Шрифт:
Интервал:
Закладка:
И ему сказал Кортес, что он будет отличен и вознагражден, и расспрашивал его о землях и поселениях. Агиляр же отвечал, что знает немного, ибо в качестве раба жил лишь на одном месте и мало что видел. А когда расспрашивал о Гонсало Герреро, то он сказал, что тот женился и у него трое детей, а сам он стал совсем индейцем — пронзил себе уши и нижнюю губу, изрезал щеки, раскрашивает лицо и тело, а был он моряком из Палоса, и еще, что Герреро — силен и пользуется большим уважением, особенно в минуту опасности, так он, больше года тому назад, когда на мысе Коточе появился капитан с тремя судами (это было, когда мы прибыли с Франсиско Эрнандесом де Кордовой), стал как бы военачальником, советовал не мириться и дать пришельцам военный отпор, что и было сделано вместе с касиком того большого поселения, о чем я уже сообщил, рассказывая о Франсиско Эрнандесе де Кордове. Зато язык индейцев Агиляр знал в совершенстве, чем очаровал жителей Косумеля, которые верили ему больше, нежели Кортесу, и Агиляр советовал им всегда чтить с благоговением святое изображение Нашей Сеньоры [Девы Санта Марии] и крест, за это им будет много благ. И касики по совету Агиляра испросили у Кортеса охранное письмо, чтобы другие испанцы, если они придут, не грабили их.
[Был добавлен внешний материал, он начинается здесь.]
-- ==== Sys2Proof/Laws/State.lean ====
section
/-! SUPPORT. What each named update of State and of a context leaves as it is: one lemma for each field and update, so that no proof
unfolds a record update. -/

namespace Sys2Proof.Machine

/-! ### State.setD -/

@[simp] theorem State.setD_others (s : State) (n : DReg) (v : Word) : (s.setD n v).others = s.others := rfl
@[simp] theorem State.setD_parked (s : State) (n : DReg) (v : Word) : (s.setD n v).parked = s.parked := rfl
@[simp] theorem State.setD_schedule (s : State) (n : DReg) (v : Word) : (s.setD n v).schedule = s.schedule := rfl
@[simp] theorem State.setD_fresh (s : State) (n : DReg) (v : Word) : (s.setD n v).fresh = s.fresh := rfl
@[simp] theorem State.setD_time (s : State) (n : DReg) (v : Word) : (s.setD n v).time = s.time := rfl
@[simp] theorem State.setD_lastCore (s : State) (n : DReg) (v : Word) : (s.setD n v).lastCore = s.lastCore := rfl
@[simp] theorem State.setD_lastIssued (s : State) (n : DReg) (v : Word) : (s.setD n v).lastIssued = s.lastIssued := rfl
@[simp] theorem State.setD_tasks (s : State) (n : DReg) (v : Word) : (s.setD n v).tasks = s.tasks := rfl
@[simp] theorem State.setD_cards (s : State) (n : DReg) (v : Word) : (s.setD n v).cards = s.cards := rfl
@[simp] theorem State.setD_nextId (s : State) (n : DReg) (v : Word) : (s.setD n v).nextId = s.nextId := rfl
@[simp] theorem State.setD_lastServed (s : State) (n : DReg) (v : Word) : (s.setD n v).lastServed = s.lastServed := rfl
@[simp] theorem State.setD_scopes (s : State) (n : DReg) (v : Word) : (s.setD n v).scopes = s.scopes := rfl
@[simp] theorem State.setD_sets (s : State) (n : DReg) (v : Word) : (s.setD n v).sets = s.sets := rfl
@[simp] theorem State.setD_gangs (s : State) (n : DReg) (v : Word) : (s.setD n v).gangs = s.gangs := rfl
@[simp] theorem State.setD_packets (s : State) (n : DReg) (v : Word) : (s.setD n v).packets = s.packets := rfl
@[simp] theorem State.setD_stores (s : State) (n : DReg) (v : Word) : (s.setD n v).stores = s.stores := rfl
@[simp] theorem State.setD_flights (s : State) (n : DReg) (v : Word) : (s.setD n v).flights = s.flights := rfl
@[simp] theorem State.setD_marks (s : State) (n : DReg) (v : Word) : (s.setD n v).marks = s.marks := rfl
@[simp] theorem State.setD_preempts (s : State) (n : DReg) (v : Word) : (s.setD n v).preempts = s.preempts := rfl
@[simp] theorem State.setD_mem (s : State) (n : DReg) (v : Word) : (s.setD n v).mem = s.mem := rfl
@[simp] theorem State.setD_eng (s : State) (n : DReg) (v : Word) : (s.setD n v).eng = s.eng := rfl
@[simp] theorem State.setD_dies (s : State) (n : DReg) (v : Word) : (s.setD n v).dies = s.dies := rfl
@[simp] theorem State.setD_welt (s : State) (n : DReg) (v : Word) : (s.setD n v).welt = s.welt := rfl
@[simp] theorem State.setD_host (s : State) (n : DReg) (v : Word) : (s.setD n v).host = s.host := rfl
@[simp] theorem State.setD_fab (s : State) (n : DReg) (v : Word) : (s.setD n v).fab = s.fab := rfl
@[simp] theorem State.setD_mgmt (s : State) (n : DReg) (v : Word) : (s.setD n v).mgmt = s.mgmt := rfl
@[simp] theorem State.setD_snap (s : State) (n : DReg) (v : Word) : (s.setD n v).snap = s.snap := rfl
@[simp] theorem State.setD_vectors (s : State) (n : DReg) (v : Word) : (s.setD n v).vectors = s.vectors := rfl
@[simp] theorem State.setD_trailing (s : State) (n : DReg) (v : Word) : (s.setD n v).trailing = s.trailing := rfl
/-! ### State.setP -/

@[simp] theorem State.setP_others (s : State) (n : PReg) (v : Lane) : (s.setP n v).others = s.others := rfl
@[simp] theorem State.setP_parked (s : State) (n : PReg) (v : Lane) : (s.setP n v).parked = s.parked := rfl
@[simp] theorem State.setP_schedule (s : State) (n : PReg) (v : Lane) : (s.setP n v).schedule = s.schedule := rfl
@[simp] theorem State.setP_fresh (s : State) (n : PReg) (v : Lane) : (s.setP n v).fresh = s.fresh := rfl
@[simp] theorem State.setP_time (s : State) (n : PReg) (v : Lane) : (s.setP n v).time = s.time := rfl
@[simp] theorem State.setP_lastCore (s : State) (n : PReg) (v : Lane) : (s.setP n v).lastCore = s.lastCore := rfl
@[simp] theorem State.setP_lastIssued (s : State) (n : PReg) (v : Lane) : (s.setP n v).lastIssued = s.lastIssued := rfl
@[simp] theorem State.setP_tasks (s : State) (n : PReg) (v : Lane) : (s.setP n v).tasks = s.tasks := rfl
@[simp] theorem State.setP_cards (s : State) (n : PReg) (v : Lane) : (s.setP n v).cards = s.cards := rfl
@[simp] theorem State.setP_nextId (s : State) (n : PReg) (v : Lane) : (s.setP n v).nextId = s.nextId := rfl
@[simp] theorem State.setP_lastServed (s : State) (n : PReg) (v : Lane) : (s.setP n v).lastServed = s.lastServed := rfl
@[simp] theorem State.setP_scopes (s : State) (n : PReg) (v : Lane) : (s.setP n v).scopes = s.scopes := rfl
@[simp] theorem State.setP_sets (s : State) (n : PReg) (v : Lane) : (s.setP n v).sets = s.sets := rfl
@[simp] theorem State.setP_gangs (s : State) (n : PReg) (v : Lane) : (s.setP n v).gangs = s.gangs := rfl
@[simp] theorem State.setP_packets (s : State) (n : PReg) (v : Lane) : (s.setP n v).packets = s.packets := rfl
@[simp] theorem State.setP_stores (s : State) (n : PReg) (v : Lane) : (s.setP n v).stores = s.stores := rfl
@[simp] theorem State.setP_flights (s : State) (n : PReg) (v : Lane) : (s.setP n v).flights = s.flights := rfl
@[simp] theorem State.setP_marks (s : State) (n : PReg) (v : Lane) : (s.setP n v).marks = s.marks := rfl
@[simp] theorem State.setP_preempts (s : State) (n : PReg) (v : Lane) : (s.setP n v).preempts = s.preempts := rfl
@[simp] theorem State.setP_mem (s : State) (n : PReg) (v : Lane) : (s.setP n v).mem = s.mem := rfl
@[simp] theorem State.setP_eng (s : State) (n : PReg) (v : Lane) : (s.setP n v).eng = s.eng := rfl
@[simp] theorem State.setP_dies (s : State) (n : PReg) (v : Lane) : (s.setP n v).dies = s.dies := rfl
@[simp] theorem State.setP_welt (s : State) (n : PReg) (v : Lane) : (s.setP n v).welt = s.welt := rfl
@[simp] theorem State.setP_host (s : State) (n : PReg) (v : Lane) : (s.setP n v).host = s.host := rfl
@[simp] theorem State.setP_fab (s : State) (n : PReg) (v : Lane) : (s.setP n v).fab = s.fab := rfl
@[simp] theorem State.setP_mgmt (s : State) (n : PReg) (v : Lane) : (s.setP n v).mgmt = s.mgmt := rfl
@[simp] theorem State.setP_snap (s : State) (n : PReg) (v : Lane) : (s.setP n v).snap = s.snap := rfl
@[simp] theorem State.setP_vectors (s : State) (n : PReg) (v : Lane) : (s.setP n v).vectors = s.vectors := rfl
@[simp] theorem State.setP_trailing (s : State) (n : PReg) (v : Lane) : (s.setP n v).trailing = s.trailing := rfl
/-! ### State.setQ -/

@[simp] theorem State.setQ_others (s : State) (n : QReg) (v : Region) : (s.setQ n v).others = s.others := rfl
@[simp] theorem State.setQ_parked (s : State) (n : QReg) (v : Region) : (s.setQ n v).parked = s.parked := rfl
@[simp] theorem State.setQ_schedule (s : State) (n : QReg) (v : Region) : (s.setQ n v).schedule = s.schedule := rfl
@[simp] theorem State.setQ_fresh (s : State) (n : QReg) (v : Region) : (s.setQ n v).fresh = s.fresh := rfl
@[simp] theorem State.setQ_time (s : State) (n : QReg) (v : Region) : (s.setQ n v).time = s.time := rfl
@[simp] theorem State.setQ_lastCore (s : State) (n : QReg) (v : Region) : (s.setQ n v).lastCore = s.lastCore := rfl
@[simp] theorem State.setQ_lastIssued (s : State) (n : QReg) (v : Region) : (s.setQ n v).lastIssued = s.lastIssued := rfl
@[simp] theorem State.setQ_tasks (s : State) (n : QReg) (v : Region) : (s.setQ n v).tasks = s.tasks := rfl
@[simp] theorem State.setQ_cards (s : State) (n : QReg) (v : Region) : (s.setQ n v).cards = s.cards := rfl
@[simp] theorem State.setQ_nextId (s : State) (n : QReg) (v : Region) : (s.setQ n v).nextId = s.nextId := rfl
@[simp] theorem State.setQ_lastServed (s : State) (n : QReg) (v : Region) : (s.setQ n v).lastServed = s.lastServed := rfl
@[simp] theorem State.setQ_scopes (s : State) (n : QReg) (v : Region) : (s.setQ n v).scopes = s.scopes := rfl
@[simp] theorem State.setQ_sets (s : State) (n : QReg) (v : Region) : (s.setQ n v).sets = s.sets := rfl
@[simp] theorem State.setQ_gangs (s : State) (n : QReg) (v : Region) : (s.setQ n v).gangs = s.gangs := rfl
@[simp] theorem State.setQ_packets (s : State) (n : QReg) (v : Region) : (s.setQ n v).packets = s.packets := rfl
@[simp] theorem State.setQ_stores (s : State) (n : QReg) (v : Region) : (s.setQ n v).stores = s.stores := rfl
@[simp] theorem State.setQ_flights (s : State) (n : QReg) (v : Region) : (s.setQ n v).flights = s.flights := rfl
@[simp] theorem State.setQ_marks (s : State) (n : QReg) (v : Region) : (s.setQ n v).marks = s.marks := rfl
@[simp] theorem State.setQ_preempts (s : State) (n : QReg) (v : Region) : (s.setQ n v).preempts = s.preempts := rfl
@[simp] theorem State.setQ_mem (s : State) (n : QReg) (v : Region) : (s.setQ n v).mem = s.mem := rfl
@[simp] theorem State.setQ_eng (s : State) (n : QReg) (v : Region) : (s.setQ n v).eng = s.eng := rfl
@[simp] theorem State.setQ_dies (s : State) (n : QReg) (v : Region) : (s.setQ n v).dies = s.dies := rfl
@[simp] theorem State.setQ_welt (s : State) (n : QReg) (v : Region) : (s.setQ n v).welt = s.welt := rfl
@[simp] theorem State.setQ_host (s : State) (n : QReg) (v : Region) : (s.setQ n v).host = s.host := rfl
@[simp] theorem State.setQ_fab (s : State) (n : QReg) (v : Region) : (s.setQ n v).fab = s.fab := rfl
@[simp] theorem State.setQ_mgmt (s : State) (n : QReg) (v : Region) : (s.setQ n v).mgmt = s.mgmt := rfl
@[simp] theorem State.setQ_snap (s : State) (n : QReg) (v : Region) : (s.setQ n v).snap = s.snap := rfl
@[simp] theorem State.setQ_vectors (s : State) (n : QReg) (v : Region) : (s.setQ n v).vectors = s.vectors := rfl
@[simp] theorem State.setQ_trailing (s : State) (n : QReg) (v : Region) : (s.setQ n v).trailing = s.trailing := rfl
/-! ### State.setM -/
Исправив повреждения, мы направились — это было 4 марта 1519 года11 — прямо к реке Грихальва. Особых приключений не было. Погода, если не считать одной бурной ночи да сильных противных ветров, все время была хороша. Флот наш поэтому шел дружно, и когда какой-либо корабль отставал или пропадал, его немедленно отыскивали, часто в том самом месте, какое указывал наш старший пилот, часто упоминаемый Аламинос. Итак, в один из дней, спустив 2 лодки на воду, мы высадились на берег с пилотом и капитаном Франсиско де Луго, а там были маисовые поля и солеварни, и находились 4 cues [(пирамиды храмов)], так назывались эти дома идолов, наполненные колоссальными, в основном женскими, изваяниями, потому мы и дали название — мыс Женщин12; Агиляр при этом заметил, что отсюда до его прежнего господина — рукой подать, да недалеко и до Гонсало Герреро, и что местное население имеет кое-какое золото, и что он готов нам служить проводником. Но Кортес лишь улыбнулся, сказав, что отправились мы не за пустяками, а надеясь послужить Богу и королю.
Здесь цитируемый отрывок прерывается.